Amministrazione di sostegno - Amministratore, poteri, doveri -  Redazione P&D - 23/05/2020

La quarantena dell'amministratore di sostegno - Massimo Zanoni

Il periodo di emergenza che ci stiamo lasciando - speriamo definitivamente - alle spalle ha messo a dura prova anche l’amministratore di sostegno, il cui ruolo comporta necessariamente una molteplicità di relazioni e contatti diretti: con il beneficiario, con i Servizi, con il tribunale, con gli altri amministratori di sostegno, con chiunque si occupa del benessere del beneficiario.   

Nell’impossibilità di mantenere le relazioni nelle modalità tradizionali, ciascuno si è attivato trovando e talvolta inventando soluzioni praticabili nella singola situazione: la comunicazione a distanza ha registrato in poche settimane uno sviluppo maggiore che negli ultimi 10 anni, e questo ha reso praticabili azioni prima impensabili: l’utilizzo della mail per la comunicazione da e per il tribunale, così come l’utilizzo della videochiamata per i colloqui interpersonali e per quelli con gli operatori degli sportelli informativi sono evoluzioni importanti che fanno parte ormai a tutti gli effetti dell’esperienza dell’ads.

Poiché il distanziamento sembra destinato ad accompagnarci ancora, è necessario pensare a metodi nuovi anche per le attività non emergenziali ma ugualmente fondamentali, tra le quali quelle dei gruppi di mutuo aiuto tra ads, delle serate informative e dei corsi di formazione per ads. Anche in questo caso la tecnologia è destinata ad avere un ruolo predominante, e questo apre oggettivamente ad opportunità sino ad ora sconosciute: basti pensare alla possibilità di partecipare ad un corso di formazione senza alcun ostacolo derivante dalla distanza geografica - posso partecipare allo stesso modo ad un corso di formazione promosso nella mia città piuttosto che in ogni altro punto del territorio nazionale - eliminando tra l’altro la complessità degli spostamenti.

E’ evidente peraltro che la modalità a distanza presenta dei grossi limiti dati dalla mancanza dell’esperienza del contatto, dello sguardo reciproco, dell’utilizzo dei momenti di pausa per confronti diretti e personali, e così via. 

Mi pare quindi necessario, nell’affrontare questa nuova fase, che all’investimento di risorse economiche e di energie personali nell’utilizzo dello strumento informatico si accompagni un eguale investimento nella ricerca di accorgimenti per cercare di compensare i limiti del rapporto a distanza.

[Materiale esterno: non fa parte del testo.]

/-- Bring a suspended team back onto a core (R167, R292); false while its slot cannot be read. -/
def State.resumeTeam (s : State) (uid core adm : Nat) : Bool × State :=
  match s.team uid with
  | none => (true, s)
  | some t =>
    let r := t.task.lrec
    let b := (s.rcd r).blk
    match s.areas (s.rcd r).ctx .load (s.slotReads uid t) with
    | (.error .wait, s) => (false, s)
    | (.error _, s) => (true, s.endLaunch r .fault 0x18)
    | (.ok ps, s) =>
      let rd := ps.map fun p => s.savedBytes p
      let s := ps.foldl (fun (s : State) p => s.countSaved core p) s
      if rd.any fun x => x.2 then (true, s.loseGang uid 0x19)
      else
        let head := ((rd.headD ([], false)).1)
        let gs := (s.groupsInOrder uid).filter fun p => !p.2.alone
        let nodes := (rd.getLastD ([], false)).1
        let s := (s.discard false core (s.rcd r).ctx).discard true core (s.rcd r).ctx
        let s := match t.sx with
          | some a => s.setArray core ({ a with team := some uid, fenced := (s.array core).fenced }.restore head nodes)
          | none => s
        let s := { s with
          mx := Sparse.set [] s.mx core (Sparse.get [] s.mx core ++ t.mxq)
          copies := mapVals none s.copies fun v => v.map fun (c : Copy) =>
            if c.quad.isNone && c.owner == uid then { c with core := core } else c
          nbs := mapVals none s.nbs fun v => v.map fun (n : Nb) => if n.team = uid ∧ n.out = 0 then { n with core := core } else n }
        let s := s.setTeam uid { t.restore b head with core := core, stopping := false }
        -- a group suspended alone will come back beside its team's scratchpad (R133)
        let s := { s with groups := mapVals none s.groups fun v => v.map fun (g : Group) =>
          if g.team = some uid ∧ g.alone = true then { g with core := core } else g }
        (true, ((gs.zip (rd.drop 1)).foldl (fun s x => (s.setGroup x.1.1 (x.1.2.restore x.2.1)).enterCore x.1.1 core adm) s).wakeMates r)

end Sys2Proof.Machine
end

Si rende necessario anzitutto un accompagnamento degli ads, ed in particolare di quelli con minore esperienza con la tecnologia, nell’uso dei nuovi strumenti: possono rivelarsi utili a questo riguardo comunicazioni scritte di introduzione e presentazione del nuovo tipo di proposta, diffusione di tutorial ecc..

Occorre inoltre che gli stessi formatori e i vari operatori addetti ad uno sportello informativo o all’organizzazione di un incontro o di un corso di formazione a distanza siano a loro volta formati per gestire una comunicazione che deve recuperare l’empatia della relazione personale e deve saper cogliere i momenti di difficoltà nella comprensione: poca frontalità e molto ascolto, come nella relazione personale.

Ancora una volta l’esperienza dell’amministrazione di sostegno anticipa i cambiamenti e si pone come avanguardia nella sperimentazione di nuovi modelli di relazione tra le persone.